The research found that 90% of SFOs maintained or increased their private equity exposure over the past year whether through funds or direct deals, while 56% decreased their hedge fund allocations.
“This level for private equity is consistent with the target allocations of many institutional investors,” Nick Veronis, co-founder and managing partner at iCapital Network, said in a statement.
“Arguably, families at the center of a family office may have a higher comfort level with private equity as an asset class if their family’s original capital was created by a successful private business, which is often the case for some of the oldest and most affluent families.”
The Tiger 21 peer-to-peer learning network of wealthy investors reported a healthy allocation to private equity and strong disaffection with hedge funds in its second-quarter allocation report.
The iCapital report was based on data collected during the second half of 2016 and first half of 2017 from 157 SFOs that were actively investing in private equity, hedge funds, direct deals or a combination of these. Seventy-six percent of respondents managed $500 million or more, and 33% managed in excess of $1 billion.
SFOs in the study were generally interested in increasing their exposure to alternatives, direct investing in particular, with 66% of those surveyed planning to participate in more direct deals.
“Single-family offices have varying goals with their direct deal programs,” iCapital’s chief marketing officer Hannah Grove said in the statement. “Some are looking to diversify away from the traditional family industry, while others may be trying to find strategic investments that can generate synergies with the family business, gain tighter control of investments or simply utilize their expertise in a particular sector to uncover overlooked gems.”
Forty-seven percent of survey participants said they planned to increase their private equity fund exposure, and 37% expected to raise their allocations to hedge funds.
Rising Second Generation
Many established SFOs are starting to transition day-to-day control of operations to second generation family members, according to the report, making the younger generation’s investment priorities and preferences increasingly relevant.
In its study, iCapital segmented family offices still managed by founding family members from those that have transferred control and legal ownership of the family office to the second generation.
The research showed that 38% of second-generation SFOs were investing at least 15% percent of their total portfolios into alternatives, compared with 20% percent of first-generation single-family offices allocating at this level.
Queried about their actual change in alternative asset class allocation over the last year, 31% of second generation SFOs said they had increased their hedge fund exposure, compared with just 10% of first generation ones.

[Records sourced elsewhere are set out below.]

/-- REPLAY_ALL, on each present die of its mask. -/
def runReplay (s : State) (c : Command) : Done :=
  if !fieldsClear c [(12, 52)] then .status s 2
  else if maskAbsent s c.mask then .status s 5
  else .status (((maskDies c.mask).filter (fun d => (s.die d).present)).foldl replayDie s) 0

/-- REPLAY_ALL. -/
def execReplayAll (s : State) : Host.Outcome State Fault Refusal := .next (plaod s (fun c => c.opcode == 4) runReplay)

/-- QUEUE_SETUP. -/
def runQueueSetup (s : State) (c : Command) : Done :=
  match bindQueue s c.bytes with
  | .ok s1 => .status s1 0
  | .status n => .status s n

/-- QUEUE_SETUP. -/
def execQueueSetup (s : State) : Host.Outcome State Fault Refusal := .next (plaod s (fun c => c.opcode == 5) runQueueSetup)

/-! ## VIEW_SETUP, VIEW_CHANGE (R158, R159) -/

/-- A member of a domain's list: package in bits 12:5, die in bits 4:0. -/
def memberOf (e : Nat) : Nat × Nat := (e / 32 % 256, e % 32)

/-- Sets up a view domain: every member is live and the domain is stable in the initial view. -/
def setDomain (s : State) (dom view : Nat) (members : List (Nat × Nat)) : State :=
  let d : Domain :=
    { members := members, set := members.map (fun _ => true), view := view, phase := .stable, propView := 0, propSet := [], propFrom := 0
      wanted := [], accepts := [], installs := [], blocks := [], latest := [], assigned := [] }
  let s1 := s.updPkg (fun k => { k with domains := (dom, d) :: k.domains.filter (fun p => p.1 != dom) })
  (presentDies s1).foldl (fun s i => s.updDie i (fun x => { x with views := x.views.put dom view })) s1

/-- VIEW_SETUP: a list that names an absent die of this package completes with ABSENT (R373). -/
def runViewSetup (s : State) (c : Command) : Done :=
  let n := field c.bytes 20 2
  if !fieldsClear c [(12, 4), (22, 2), (32, 32)] || decide (15 < field c.bytes 16 1) || n == 0 || decide (256 < n) then .status s 2
  else match memoryRead s (field c.bytes 24 8) (2 * n) with
    | none => .status s 4
    | some (s1, bs) =>
      let members := (List.range n).map (fun i => memberOf (field bs (2 * i) 2))
      if members.any (fun m => decide (24 ≤ m.2)) then .status s 2
      else if members.any (fun m => m.1 == Config.package && !(s.die m.2).present) then .status s 5
      else .status (setDomain s1 (field c.bytes 16 1) (field c.bytes 17 3) members) 0

/-- VIEW_SETUP. -/
def execViewSetup (s : State) : Host.Outcome State Fault Refusal := .next (plaod s (fun c => c.opcode == 6) runViewSetup)

/-- VIEW_CHANGE: it starts the change, of a member of a domain that is set up. -/
def runViewChange (s : State) (c : Command) : Done :=
  let dom := field c.bytes 16 1
  let kind := field c.bytes 17 1
  let i := field c.bytes 18 1
  if !fieldsClear c [(12, 4), (19, 45)] || decide (15 < dom) || decide (1 < kind) then .status s 2
  else match domainOf s dom with
    | none => .status s 2
    | some d => if d.members.length ≤ i then .status s 2 else .status (wantChange s dom i (kind == 1) true) 0

/-- VIEW_CHANGE. -/
def execViewChange (s : State) : Host.Outcome State Fault Refusal := .next (plaod s (fun c => c.opcode == 7) runViewChange)

/-! ## ATTEST, CONFIG_READ, LIFETIME_READ (R168, R174, R176, R374) -/

/-- The map of a core die's enabled positions. -/
def enabledMap (s : State) (die : Nat) : Nat :=
  let d := s.die die
  if d.present then (d.enabled.map (fun c => 2 ^ c)).sum else 0

/-- The CONFIG_READ image: enabled maps, incarnations, personality (log 57). -/
def configImage (s : State) : List Byte :=
  (List.range 16).flatMap (fun d => leBytes 10 (enabledMap s d)) ++
    (List.range 24).flatMap (fun d => leBytes 1 (if (s.die d).present then (s.die d).inc else 0)) ++
    leBytes 1 (if s.host.cxl then 1 else 0) ++ List.replicate 71 0#8

/-- CONFIG_READ. -/
def runConfigRead (s : State) (c : Command) : Done :=
  if !fieldsClear c [(12, 4), (24, 40)] then .status s 2
  else match memoryWrite s (field c.bytes 16 8) (configImage s) with
    | none => .status s 4
    | some s1 => .status s1 0

/-- CONFIG_READ. -/
def execConfigRead (s : State) : Host.Outcome State Fault Refusal := .next (plaod s (fun c => c.opcode == 10) runConfigRead)

/-- The attestation report over a nonce, signed. -/
def attestReport (s : State) (nonce : List Byte) : List Byte :=
  let body := nonce ++ (List.range 64).map Config.firmwareByte ++ sha512 (configImage s) ++
    leBytes 8 s.time ++ leBytes 4 ((s.pkg.lifetime.find 0).getD 0) ++ List.replicate 36 0#8
  body ++ (List.range 64).map (Config.signatureByte body)

/-- ATTEST. -/
def runAttest (s : State) (c : Command) : Done :=
  if !fieldsClear c [(12, 4), (32, 32)] then .status s 2
  else match memoryRead s (field c.bytes 16 8) 32 with
    | none => .status s 4
    | some (s1, nonce) =>
      if !s.host.keyOk then .status (s.event (faultUnit s.host.serving) 11 0x8A 2 false 0 0) 8
      else match memoryWrite s1 (field c.bytes 24 8) (attestReport s1 nonce) with
        | none => .status s 4
        | some s2 => .status s2 0

/-- ATTEST. -/
def execAttest (s : State) : Host.Outcome State Fault Refusal := .next (plaod s (fun c => c.opcode == 9) runAttest)

/-- LIFETIME_READ: both gateways hold the same contents. -/
def runLifetimeRead (s : State) (c : Command) : Done :=
  let g := field c.bytes 16 1
  if !fieldsClear c [(12, 4), (17, 7), (32, 32)] || (g != 22 && g != 23) then .status s 2
  else if !(s.die g).present then .status s 5
  else match memoryWrite s (field c.bytes 24 8) ((List.range 0x40000).map (Config.lifetimeByte s.pkg.lifetime)) with
    | none => .status s 4
    | some s1 => .status s1 0

/-- LIFETIME_READ. -/
def execLifetimeRead (s : State) : Host.Outcome State Fault Refusal := .next (plaod s (fun c => c.opcode == 13) runLifetimeRead)

/-! ## PORT_SETUP, HOST_SWITCH (R155, R171) -/

/-- A gateway's PROUTE entries become those of a 1 KiB image; zero entries are not listed. -/
def setProutes (s : State) (gw : Nat) (image : List Byte) : State :=
  let new := ((List.range 256).map (fun n => (gw, n, field image (4 * n) 2))).filter (fun r => r.2.2 != 0)
  s.updPkg (fun k => { k with proute := new ++ k.proute.filter (fun r => r.1 != gw) })

/-- PORT_SETUP: PORTCFG of a port that is not enabled, its gateway's PROUTE and every GWSEL copy. -/
def runPortSetup (s : State) (c : Command) : Done :=
  let p := field c.bytes 16 1
  if !fieldsClear c [(12, 4), (17, 3)] || decide (15 < p) then .status s 2
  else if !(s.die (22 + p / 8)).present then .status s 5
  else if portOn (portOf s p) then .status s 3
  else match memoryRead s (field c.bytes 24 8) 1024 with
    | none => .status s 4
    | some (s1, image) =>
      let s2 := setPortcfg (setProutes s1 (22 + p / 8) image) p (BitVec.ofNat 32 (field c.bytes 20 4))
      .status (sendHeld (s2.updPkg (fun k => { k with
        gwsel := (List.range 256).map (fun n => (field c.bytes (32 + n / 8) 1).testBit (n % 8)) }))) 0

/-- PORT_SETUP. -/
def execPortSetup (s : State) : Host.Outcome State Fault Refusal := .next (plaod s (fun c => c.opcode == 11) runPortSetup)

/-- HOST_SWITCH: posted writes received before it have been performed (R96); what is held goes out on the new port. -/
def runHostSwitch (s : State) (c : Command) : Done :=
  if !fieldsClear c [(12, 52)] then .status s 2
  else if !s.host.links.contains 23 then .status s 7
  else .status (hostRelease (s.updHost (fun h => { h with gateway := 23 }))) 0

/-- HOST_SWITCH. -/
def execHostSwitch (s : State) : Host.Outcome State Fault Refusal := .next (plaod s (fun c => c.opcode == 12) runHostSwitch)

More striking, 71% of second generation family offices increased their direct investment allocations relative to last year, compared with 43% of the first-generation family offices surveyed.
Going forward, a larger percentage of second-generation SFOs will likely make greater use of the full range of alternative investments than first-generation ones, according to the report. For every type of alternative investment, the second generation was more likely to increase their allocation in the future:
- Private equity funds: 54% second generation, 42% first generation
- Hedge funds, 59% second generation, 23% first generation
- Direct deals: 82% second generation, 56% first generation
“Second-generation family offices often represent lower AUMs than their first-generation counterparts due to wealth dilution from the founder to multiple heirs,” Eileen Duff, managing partner and head of distribution at iCapital Network, said in the statement.
Duff said lesser amounts of absolute wealth may also be contributing to a shift in mindset from wealth preservation to wealth accumulation, and driving a re-examination of investment strategies and allocations as well as institutional best practices.
“Simply put, second-generation single-family offices appear to be actively looking for higher returns and expect alternative investments to provide them,” she said.